For background on the dealer-positioning forces these strategies sell into, see our explainer on gamma exposure (GEX). For the data plumbing under these runs, see historical options analytics replay and the Historical API documentation.

-5% to +71%
Range of 7-year total return across underlyings, on identical trades and signal, varying only the fill model
QQQ: -1.6% to +71%
Same name, same signal, same period. Sharpe swings from -0.08 to +1.05 on the fill assumption alone
Same signal. Same trades.
The entire backtested "edge" lives in the gap between honest and idealized fills, not in the signal

TL;DR

One frozen VRP short-put-spread strategy, one leak-free signal, 2019 to 2026, with only the execution model varied:

  • Honest model (post a limit, wait, you only fill when the market crosses your price, i.e. when the trade is already moving against you): the strategy is breakeven-to-losing on all six underlyings.

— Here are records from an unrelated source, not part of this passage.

-- ==== Sys2Proof/Machine/Roles.lean ====
section
/-! DEFINITION. Membership frames, formation, takeover, role commands, and the comparison of command records at a worker (R25, R30 to R33,
R340 to R357, R377 to R381, R400; class 0x0C). -/

namespace Sys2Proof.Machine

/-! ## Membership frames heard (R25, R398, R400, R402) -/

/-- The sender of a MEMBER frame is a manager that has passed its self-test: READY, RUN or SAFE (R30). A JOIN_ANSWER without a role comes of a
device that is no manager (R22, R23). -/
def passed (m : Member) : Bool :=
  m.device ≤ 2 && m.variant ≠ 3 && 3 ≤ m.hifState && m.hifState ≤ 5 && !(m.subtype = 3 && m.role = 0)

/-- A MEMBER frame of another device, heard on the networks named: the ring map, the receive windows of a restarted source, an ended
RECOVERY episode. -/
def hear (a b : Bool) (m : Member) (s : State) : State :=
  let again := match look s.link.boots m.device with | some b => decide (b ≠ m.boot) | none => false
  updateRings { s with
    mem := { s.mem with
      lowerSeen := if passed m && decide (m.device < s.dev) then s.mem.lowerSeen ||| BitVec.ofNat 3 (2 ^ m.device) else s.mem.lowerSeen
      heard := s.mem.heard.set m.device (some m)
      quietA := if a then s.mem.quietA.set m.device 0 else s.mem.quietA
      quietB := if b then s.mem.quietB.set m.device 0 else s.mem.quietB
      recovering := if m.subtype = 6 then s.mem.recovering else s.mem.recovering.filter (· ≠ m.device) }
    link := { s.link with
      boots := put s.link.boots m.device m.boot
      windows := if again then s.link.windows.filter (·.src ≠ m.device) else s.link.windows } }

/-- A membership frame that carries the device's own number (R25): in RUN the cause latches at the next epoch boundary. -/
def ownNumber (net port : Nat) (s : State) : State :=
  let s1 := event 0x0C13 4 [s.dev, net, port] s
  let s2 := if s.safe.dupQuiet > 0 then report 0x0C13 4 s.dev s.dev s1 else s1
  let s3 := { s2 with safe := { s2.safe with dupQuiet := 0 } }
  if s3.inRun then { s3 with safe := { s3.safe with dupPending := true } } else latchCause 12 s3

/-- A membership frame that carries the device's own number and whose port the row does not give: network and port are free. -/
def ownNumberFree (s : State) : State :=
  let w := nextFree s
  ownNumber (bits w.toNat 0 1) (bits w.toNat 1 1) (stepFree s)

/-- Heard on a port, or the own number. -/
def hearOn (net port : Bool) (m : Member) (k : State → State) (s : State) : State :=
  if m.device = s.dev then ownNumber net.toNat port.toNat s else k (hear (!net) net m s)

/-- Heard on both networks, or the own number. -/
def hearBoth (m : Member) (k : State → State) (s : State) : State :=
  if m.device = s.dev then ownNumberFree s else k (hear true true m s)

/-- MEMBER_PRESENT (R400, R402). -/
def execMemberPresent (net port : Bool) (m : Member) (s : State) : Res :=
  if !linkRuns s || !portTalks s (portIx net port) then .next s else .next (hearOn net port m id s)

/-! ## Formation (R30 to R32) -/

/-- A lower-numbered manager that has passed its self-test is heard (R30): in the window that ends, or it stands in the ring map. -/
def lowerHeard (s : State) : Bool :=
  s.mem.lowerSeen ≠ 0 ||
    (List.range 3).any fun d => d < s.dev && match s.mem.heard.getD d none with | some m => passed m | none => false

/-- A formation window starts: what was heard in the one before counts no more (R30). -/
def newWindow (s : State) : State := updMem (fun m => { m with lowerSeen := 0 }) s

/-- A heard manager is ACTIVE. -/
def activeHeard (s : State) : Bool :=
  (List.range 3).any fun d => d ≠ s.dev && match s.mem.heard.getD d none with | some m => m.role = 1 | none => false

/-- NO_QUORUM, once per episode (R31, R33). -/
def noQuorum (s : State) : State :=
  if s.mem.noQuorum then s
  else event 0x0C14 3 [reached s, s.quorum, s.expected] (report 0x0C14 3 0xFF (reached s) (updMem (fun m => { m with noQuorum := true }) s))

/-- A manager forms the installation as ACTIVE: it selects a source, and epoch 0 falls on the next epoch instant (R48, R50, R75). -/
def formActive (s : State) : State :=
  let s0 := setRole .active (setLife .run (updMem (fun m => { m with noQuorum := false, joining := false, takeover := none }) s))
  let s1 := selectSource s0
  let own : DevRec := { role := 1, variant := s.variant.code }
  { s1 with
    cyc := { s1.cyc with
      e := s.cfg.epochLen, k := s.cfg.cycleLen, c := s.cfg.closeOff, holds := false, epoch := 0, dpCycle := 0, dpFirst := 0, closed := none }
    brd := { s1.brd with
      active := s.dev, devices := (s.brd.devices.map fun d => { d with role := 0 }).set s.dev own } }

/-- The device may not take part as a member: its self-test has not passed, or another device carries its number (R25, R30). -/
def barred (s : State) : Bool := !s.safe.testsBad.isEmpty || s.safe.causes.getLsbD 12

/-- What a manager in READY does at the end of its formation window (R30 to R32). -/
def formation (s : State) : State :=
  if activeHeard s then (if barred s then s else sendMember 2 s)
  else if !hasQuorum s then noQuorum s
  else
    let s1 := updMem (fun m => { m with noQuorum := false }) s
    if barred s || lowerHeard s then s1 else silentIfSafe (formActive s1)

/-- FORMATION_WINDOW_END (R30 to R32): the next window starts. -/
def execFormationWindowEnd (s : State) : Res :=
  if !s.isManager || s.rst.life ≠ .ready || s.mem.role ≠ .none then .next s else .next (newWindow (formation s))

/-- JOIN_REQUEST_TIMER (R351, R377, R400). -/
def execJoinRequestTimer (s : State) : Res :=
  if s.rst.life = .cloakroom then .next (sendMember 6 s)
  else if s.rst.life = .ready && !s.noRole && !s.safe.causes.getLsbD 12 then .next (sendMember 2 s)
  else if s.inRun && s.mem.role = .silent && s.safe.causes = 0 then .next (sendMember 2 s)
  else .next s

/-! ## Joining (R28, R29, R377, R378, R469) -/

/-- A JOIN request: a device without a role in a manager slot answers ROLE (R23); the ACTIVE manager admits, refuses or lists it, a SILENT
manager by the same rules (R28, R29, R351, R377); that of a leaver is considered at the next close (R379). -/
def takeJoin (m : Member) (s : State) : State :=
  let d := m.device
  let r := (s.brd.devices.getD d {}).role
  let known := s.cfg.table.any (·.1 = d)
  if s.noRole then sendAnswer d 7 s
  else if s.isActive && s.mem.leaving.contains d then
    updMem (fun x => { x with joinAfter := x.joinAfter.filter (·.device ≠ d) ++ [m] }) s
  else if !s.isActive || r = 1 || r = 2 || r = 4 then s
  else if d ≤ 2 && m.variant ≠ s.variant.code then refuseJoin d m.variant m.fwver.toNat 0 s
  else if d ≤ 2 && m.fwver ≠ s.fw.version then refuseJoin d m.variant m.fwver.toNat 1 s
  else if known && s.cfg.autoJoin then admitMember d s
  else if s.mem.admitted.contains d then s
  else if s.mem.pendingJoin.any (·.1 = d) then
    updMem (fun x => { x with pendingJoin := x.pendingJoin.map fun y => if y.1 = d then (d, 0) else y }) s
  else event 0x0212 1 [d, m.variant, known.toNat]
    (updDev d (fun x => if x.role = 3 then x else { x with role := 5, variant := m.variant }) (updMem (fun x => { x with pendingJoin := x.pendingJoin ++ [(d, 0)] }) s))

/-- JOIN_FRAME (R25, R28, R29, R377). -/
def execJoinFrame (net port : Bool) (m : Member) (s : State) : Res :=
  if !linkRuns s || !portTalks s (portIx net port) then .next s else .next (hearOn net port m (takeJoin m) s)

/-- Flow definitions of a handshake by number (Table 12.6). -/
def hsFlows (h : Handshake) : List (Nat × BitVec 128) :=
  h.flows.map fun b => (u8 b 0, BitVec.ofNat 128 (ule b 0 16))

/-- Thruster definitions of a handshake, 24 places. -/
def hsThrusters (h : Handshake) : List (List Byte) := (h.thrusters ++ List.replicate 24 []).take 24

/-- Outside the legacy scheme a manager refuses definitions whose protected values differ from its image in force, without one from its own
values: SEALED, or LOCKED (R324, R325, R329). -/
def refusesHandshake (h : Handshake) (s : State) : Bool :=
  let held := (imageInForce s).getD { thrusters := s.cfg.thrusters, power := s.cfg.power }
  s.isManager && !legacy s &&
    ((List.range 24).any (fun n => !(protChanges (thrProtected (held.thrusters.getD n []) ((hsThrusters h).getD n []))).isEmpty) ||
      !(protChanges (powProtected held.power h.power)).isEmpty)

/-- The descriptors that the ACTIVE manager passes are held (R592). -/
def takeThrusters (h : Handshake) (s : State) : State := { s with cfg := { s.cfg with thrusters := hsThrusters h } }

/-- The plant definitions passed to a member again: descriptors, and for a worker's next epoch boundary the power plant, whose reduction
triggers and factors it acts on (R180, R214, R592). -/
def takePlant (h : Handshake) (s : State) : State :=
  let s1 := takeThrusters h s
  if s.mem.role = .worker && h.power ≠ s.cfg.power then { s1 with cfgNext := some { s1.cfg with power := h.power } } else s1

/-- A manager takes the other class 0x10 definitions in force (R329). -/
def takeDefinitions (h : Handshake) (s : State) : State :=
  let c := if h.conseq.isEmpty then s.cfg else conseqCfg h.conseq s.cfg
  { s with cfg := h.fallback.foldl (fun c p => fallbackCfg p c) (h.weights.foldl (fun c p => weightsCfg p c) c) }

/-- A manager takes the track and the counters that the Board does not carry (R185, R191). -/
def takeCounters (h : Handshake) (s : State) : State :=
  { updDp (fun d => { d with track := h.track, trackLeg := h.trackLeg, goodCycles := h.goodCycles, joyTimer := h.joyMs }) s with
    brd := { s.brd with pow := s.brd.pow.zipIdx.map fun x =>
      match h.reserve[x.2]? with | some r => { x.1 with overRun := r.1, okRun := r.2.1, alarm := r.2.2 } | none => x.1 } }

Sharpe ranges from -0.39 to +0.23; three of six lose money.
  • Idealized model (instant fill at the bid/ask midpoint, 100% fill rate, the assumption in virtually every public VRP backtest): the strategy is strongly positive. SPY +62%, QQQ +71%, NVDA +70%, AMZN +48% total return. Sharpe up to 1.12. QQQ flips from losing money over seven years to +71%.
  • The entire "edge" lives in the gap between those two assumptions. It is not in the signal. It is not in the structure. It is in the fill model.

A second, subtler result kills the obvious objection: within a realistic post-and-wait model, the posted price barely matters. Posting at mid is no better than posting above the offer (see the gate-control section below). The damage is not the cents of spread you pay. It is adverse selection: a resting limit only fills when the market comes through it, so a put-seller's limits disproportionately fill exactly as the underlying drops into them. Idealized mid-fill erases that selection for free. That erasure is the backtested profit.

Idealized mid-fill is not "a bit optimistic." It is the difference between a losing strategy and a doubling strategy. Anyone showing you a single VRP equity curve without a disclosed, calibrated fill model is showing you their assumption, not an edge.

1. The Setup: Everything Held Constant Except the Fill Model

One signal, one parameter set, one period. The only thing that moves across runs is how the simulator assumes a limit order fills.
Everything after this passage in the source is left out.